Instruction for the entries that follow: retype exactly the lines from the line with "o := 0xb5a73" to the line with "decodeTableWord 32 0b01100110100101101001100000000010", both included, and omit all others.
[[ Data records, beginning ]]
/-! ### Decoding: every word from Tables 12.2 to 12.10, bit by bit -/

theorem test_decode_register_a_words :
    decodeTableWord 32 0b00000100100101101001100000000010 =
      some (.add { q := false, d := 9, a := 0xd, b := 6, x := true, y := false }) ∧
    decodeTableWord 32 0b00000110100101101001100000000110 =
      some (.sub { q := true, d := 9, a := 0xd, b := 6, x := true, y := false }) ∧
    decodeTableWord 32 0b00000100100101101001100000001010 =
      some (.mul { q := false, d := 9, a := 0xd, b := 6, x := true, y := false }) ∧
    decodeTableWord 32 0b00000110100101101001100000001110 =
      some (.mulh { q := true, d := 9, a := 0xd, b := 6, x := true, y := false }) ∧
    decodeTableWord 32 0b00000100100101101001100000010010 =
      some (.mulhu { q := false, d := 9, a := 0xd, b := 6, x := true, y := false }) ∧
    decodeTableWord 32 0b00000110100101101001100000010110 =
      some (.div { q := true, d := 9, a := 0xd, b := 6, x := true, y := false }) ∧
    decodeTableWord 32 0b00000100100101101001100000011010 =
      some (.divu { q := false, d := 9, a := 0xd, b := 6, x := true, y := false }) ∧
    decodeTableWord 32 0b00000110100101101001100000011110 =
      some (.rem { q := true, d := 9, a := 0xd, b := 6, x := true, y := false }) ∧
    decodeTableWord 32 0b00000100100101101001100000100010 =
      some (.remu { q := false, d := 9, a := 0xd, b := 6, x := true, y := false }) ∧
    decodeTableWord 32 0b00000110100101101001100000100110 =
      some (.andR { q := true, d := 9, a := 0xd, b := 6, x := true, y := false }) ∧
    decodeTableWord 32 0b00000100100101101001100000101010 =
      some (.orR { q := false, d := 9, a := 0xd, b := 6, x := true, y := false }) ∧
    decodeTableWord 32 0b00000110100101101001100000101110 =
      some (.xorR { q := true, d := 9, a := 0xd, b := 6, x := true, y := false }) ∧
    decodeTableWord 32 0b00000100100101101001100000110010 =
      some (.shl { q := false, d := 9, a := 0xd, b := 6, x := true, y := false }) := by decide

theorem test_decode_register_b_words :
    decodeTableWord 32 0b00000110100101101001100000110110 =
      some (.shr { q := true, d := 9, a := 0xd, b := 6, x := true, y := false }) ∧
    decodeTableWord 32 0b00000100100101101001100000111010 =
      some (.sra { q := false, d := 9, a := 0xd, b := 6, x := true, y := false }) ∧
    decodeTableWord 32 0b00000110100101101001100000111110 =
      some (.minR { q := true, d := 9, a := 0xd, b := 6, x := true, y := false }) ∧
    decodeTableWord 32 0b00000100100101101001100001000010 =
      some (.maxR { q := false, d := 9, a := 0xd, b := 6, x := true, y := false }) ∧
    decodeTableWord 32 0b00000110100101101001100001000110 =
      some (.minu { q := true, d := 9, a := 0xd, b := 6, x := true, y := false }) ∧
    decodeTableWord 32 0b00000100100101101001100001001010 =
      some (.maxu { q := false, d := 9, a := 0xd, b := 6, x := true, y := false }) ∧
    decodeTableWord 32 0b00000110100101101001100001001110 =
      some (.clz { q := true, d := 9, a := 0xd, b := 6, x := true, y := false }) ∧
    decodeTableWord 32 0b00000100100101101001100001010010 =
      some (.popc { q := false, d := 9, a := 0xd, b := 6, x := true, y := false }) ∧
    decodeTableWord 32 0b00000110100101101001100001010110 =
      some (.sel { q := true, d := 9, a := 0xd, b := 6, x := true, y := false }) ∧
    decodeTableWord 32 0b00000100100101101001100001011010 =
      some (.slt { q := false, d := 9, a := 0xd, b := 6, x := true, y := false }) ∧
    decodeTableWord 32 0b00000110100101101001100001011110 =
      some (.sltu { q := true, d := 9, a := 0xd, b := 6, x := true, y := false }) ∧
    decodeTableWord 32 0b00000100100101101001100001100010 =
      some (.seq { q := false, d := 9, a := 0xd, b := 6, x := true, y := false }) ∧
    decodeTableWord 32 0b01101110100101101001100000000010 =
      some (.poste { q := true, d := 9, a := 0xd, b := 6, x := true, y := false }) := by decide

theorem test_decode_register_c_words :
    decodeTableWord 32 0b01101100100101101001100000000110 =
      some (.posteRel { q := false, d := 9, a := 0xd, b := 6, x := true, y := false }) ∧
    decodeTableWord 32 0b01101110100101101001100000001010 =
      some (.getw { q := true, d := 9, a := 0xd, b := 6, x := true, y := false }) ∧
    decodeTableWord 32 0b11000010100101101001100000000010 =
      some (.nop { q := true, d := 9, a := 0xd, b := 6, x := true, y := false }) ∧
    decodeTableWord 32 0b11000000100101101001100000000110 =
      some (.halt { q := false, d := 9, a := 0xd, b := 6, x := true, y := false }) ∧
    decodeTableWord 32 0b11000010100101101001100000001010 =
      some (.eret { q := true, d := 9, a := 0xd, b := 6, x := true, y := false }) ∧
    decodeTableWord 32 0b11000000100101101001100000001110 =
      some (.tbr { q := false, d := 9, a := 0xd, b := 6, x := true, y := false }) := by decide

theorem test_decode_immediate_words :
    decodeTableWord 32 0b00001010100101101101010100101011 =
      some (.addi { q := true, d := 9, a := 0xd, i := 0x2a95, x := true }) ∧
    decodeTableWord 32 0b00001100100101101101010100101011 =
      some (.andi { q := false, d := 9, a := 0xd, i := 0x2a95, x := true }) ∧
    decodeTableWord 32 0b00010010100101101101010100101011 =
      some (.ori { q := true, d := 9, a := 0xd, i := 0x2a95, x := true }) ∧
    decodeTableWord 32 0b00010100100101101101010100101011 =
      some (.xori { q := false, d := 9, a := 0xd, i := 0x2a95, x := true }) ∧
    decodeTableWord 32 0b00011010100101101101010100101011 =
      some (.shli { q := true, d := 9, a := 0xd, i := 0x2a95, x := true }) ∧
    decodeTableWord 32 0b00011100100101101101010100101011 =
      some (.shri { q := false, d := 9, a := 0xd, i := 0x2a95, x := true }) ∧
    decodeTableWord 32 0b00100010100101101101010100101011 =
      some (.srai { q := true, d := 9, a := 0xd, i := 0x2a95, x := true }) ∧
    decodeTableWord 32 0b00100100100101101101010100101011 =
      some (.lui { q := false, d := 9, a := 0xd, i := 0x2a95, x := true }) ∧
    decodeTableWord 32 0b00101010100101101101010100101011 =
      some (.lea { q := true, d := 9, a := 0xd, i := 0x2a95, x := true }) ∧
    decodeTableWord 32 0b11000110100101101101010100101011 =
      some (.trapW { q := true, d := 9, a := 0xd, i := 0x2a95, x := true }) ∧
    decodeTableWord 32 0b11001000100101101101010100101011 =
      some (.brk { q := false, d := 9, a := 0xd, i := 0x2a95, x := true }) := by decide

theorem test_decode_branch_words :
    decodeTableWord 32 0b01000010110100110101101010100011 =
      some (.beq { a := 0xd, b := 6, o := 0x5aa3 }) ∧
    decodeTableWord 32 0b01000110110100110101101010100011 =
      some (.bne { a := 0xd, b := 6, o := 0x5aa3 }) ∧
    decodeTableWord 32 0b01001010110100110101101010100011 =
      some (.blt { a := 0xd, b := 6, o := 0x5aa3 }) ∧
    decodeTableWord 32 0b01001110110100110101101010100011 =
      some (.bge { a := 0xd, b := 6, o := 0x5aa3 }) ∧
    decodeTableWord 32 0b01010010110100110101101010100011 =
      some (.bltu { a := 0xd, b := 6, o := 0x5aa3 }) ∧
    decodeTableWord 32 0b01010110110100110101101010100011 =
      some (.bgeu { a := 0xd, b := 6, o := 0x5aa3 }) ∧
    decodeTableWord 32 0b01100010110100110101101010100011 =
      some (.loopW { a := 0xd, b := 6, o := 0x5aa3 }) := by decide

theorem test_decode_jump_words :
    decodeTableWord 32 0b01011010101110110101101001110011 =
      some (.jal { l := 0xb, o := 0xb5a73 }) ∧
    decodeTableWord 32 0b01011110100101101101010100101011 =
      some (.jalr { d := 9, a := 0xd, i := 0x2a95, x := true }) := by decide

theorem test_decode_row_and_region_words :
    decodeTableWord 32 0b01100110100101101001100000000010 =
      some (.rowall { d := 9, a := 0xd, b := 6, x := true, y := false }) ∧
    decodeTableWord 32 0b01100110100101101001100000000110 =
      some (.rowany { d := 9, a := 0xd, b := 6, x := true, y := false }) ∧
    decodeTableWord 32 0b01100110100101101001100000001010 =
      some (.rowsum { d := 9, a := 0xd, b := 6, x := true, y := false }) ∧
    decodeTableWord 32 0b01101000100101101001100000000010 =
      some (.cif { d := 9, a := 0xd, b := 6, x := true, y := false }) ∧
    decodeTableWord 32 0b01101000100101101001100000000110 =
      some (.celse { d := 9, a := 0xd, b := 6, x := true, y := false }) ∧
    decodeTableWord 32 0b01101000100101101001100000001010 =
      some (.cend { d := 9, a := 0xd, b := 6, x := true, y := false }) ∧
    decodeTableWord 32 0b10101100100101101001100000000010 =
      some (.rcfg { d := 9, a := 0xd, b := 6, x := true, y := false }) ∧
    decodeTableWord 32 0b10101100100101101001100000000110 =
      some (.rstart { d := 9, a := 0xd, b := 6, x := true, y := false }) ∧
    decodeTableWord 32 0b10101100100101101001100000001010 =
      some (.rswitch { d := 9, a := 0xd, b := 6, x := true, y := false }) ∧
    decodeTableWord 32 0b10101100100101101001100000001110 =
      some (.rwait { d := 9, a := 0xd, b := 6, x := true, y := false }) ∧
    decodeTableWord 32 0b10110000100101101001100000000010 =
      some (.tnext { d := 9, a := 0xd, b := 6, x := true, y := false }) ∧
    decodeTableWord 32 0b10110000100100011000100000000110 =
      some (.bank { d := 9, a := 3, b := 2, x := true, y := false }) ∧
    decodeTableWord 32 0b10110000100101101001100000001010 =
      some (.drop { d := 9, a := 0xd, b := 6, x := true, y := false }) := by decide

theorem test_decode_memory_words :
    decodeTableWord 32 0b10000000100100110101010101100111 =
      some (.ld { q := false, d := 9, b := 6, i := 0x155, s := 2, c := 3, x := true }) ∧
    decodeTableWord 32 0b10000110100100110101010101100111 =
      some (.ldu { q := true, d := 9, b := 6, i := 0x155, s := 2, c := 3, x := true }) ∧
    decodeTableWord 32 0b10001000100100110101010101100111 =
      some (.st { q := false, d := 9, b := 6, i := 0x155, s := 2, c := 3, x := true }) ∧
    decodeTableWord 32 0b10001110100100110101010101100111 =
      some (.lda { q := true, d := 9, b := 6, i := 0x155, s := 2, c := 3, x := true }) ∧
    decodeTableWord 32 0b10010000100100110101010101100111 =
      some (.stl { q := false, d := 9, b := 6, i := 0x155, s := 2, c := 3, x := true }) ∧
    decodeTableWord 32 0b10010110100100110101010101100111 =
      some (.fence { q := true, d := 9, b := 6, i := 0x155, s := 2, c := 3, x := true }) := by decide

theorem test_decode_atomic_words :
    decodeTableWord 32 0b10011000100101101001100000011110 =
      some (.amoadd { q := false, d := 9, a := 0xd, b := 6, c := 3, z := true, x := true, y := false }) ∧
    decodeTableWord 32 0b10011010100101101001100001011110 =
      some (.amoand { q := true, d := 9, a := 0xd, b := 6, c := 3, z := true, x := true, y := false }) ∧
    decodeTableWord 32 0b10011000100101101001100010011110 =
      some (.amoor { q := false, d := 9, a := 0xd, b := 6, c := 3, z := true, x := true, y := false }) ∧
    decodeTableWord 32 0b10011010100101101001100011011110 =
      some (.amoxor { q := true, d := 9, a := 0xd, b := 6, c := 3, z := true, x := true, y := false }) ∧
    decodeTableWord 32 0b10011000100101101001100100011110 =
      some (.amomin { q := false, d := 9, a := 0xd, b := 6, c := 3, z := true, x := true, y := false }) ∧
    decodeTableWord 32 0b10011010100101101001100101011110 =
      some (.amomax { q := true, d := 9, a := 0xd, b := 6, c := 3, z := true, x := true, y := false }) ∧
    decodeTableWord 32 0b10011000100101101001100110011110 =
      some (.amominu { q := false, d := 9, a := 0xd, b := 6, c := 3, z := true, x := true, y := false }) ∧
    decodeTableWord 32 0b10011010100101101001100111011110 =
      some (.amomaxu { q := true, d := 9, a := 0xd, b := 6, c := 3, z := true, x := true, y := false }) ∧
    decodeTableWord 32 0b10011000100101101001101000011110 =
      some (.amoswp { q := false, d := 9, a := 0xd, b := 6, c := 3, z := true, x := true, y := false }) ∧
    decodeTableWord 32 0b10011010100101101001101001011110 =
      some (.amocas { q := true, d := 9, a := 0xd, b := 6, c := 3, z := true, x := true, y := false }) := by decide
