-- ==== Sys2Proof/Machine/Step.lean ====
section
/-! DEFINITION. One step of the machine, and a command word placed where it is taken next. -/

namespace Sys2Proof.Machine

/-- One step: one agent makes one move (20_memory.md R50). -/
def step (s : State) : Host.Outcome State Fault Refusal := nextTurn s

/-- The word stands on the command port and the host moves next, so that `step` accepts and runs exactly it (log entry 1). -/
def State.withFetchWord (s : State) (nbits w : Nat) : State := placeCommand (tableWord nbits w) s

end Sys2Proof.Machine
end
[[ Data records, end ]]
Reply to the task
      some (.jal { l := 0xb, o := 0xb5a73 }) ∧
    decodeTableWord 32 0b01011110100101101101010100101011 =
      some (.jalr { d := 9, a := 0xd, i := 0x2a95, x := true }) := by decide

theorem test_decode_row_and_region_words :
    decodeTableWord 32 0b01100110100101101001100000000010 =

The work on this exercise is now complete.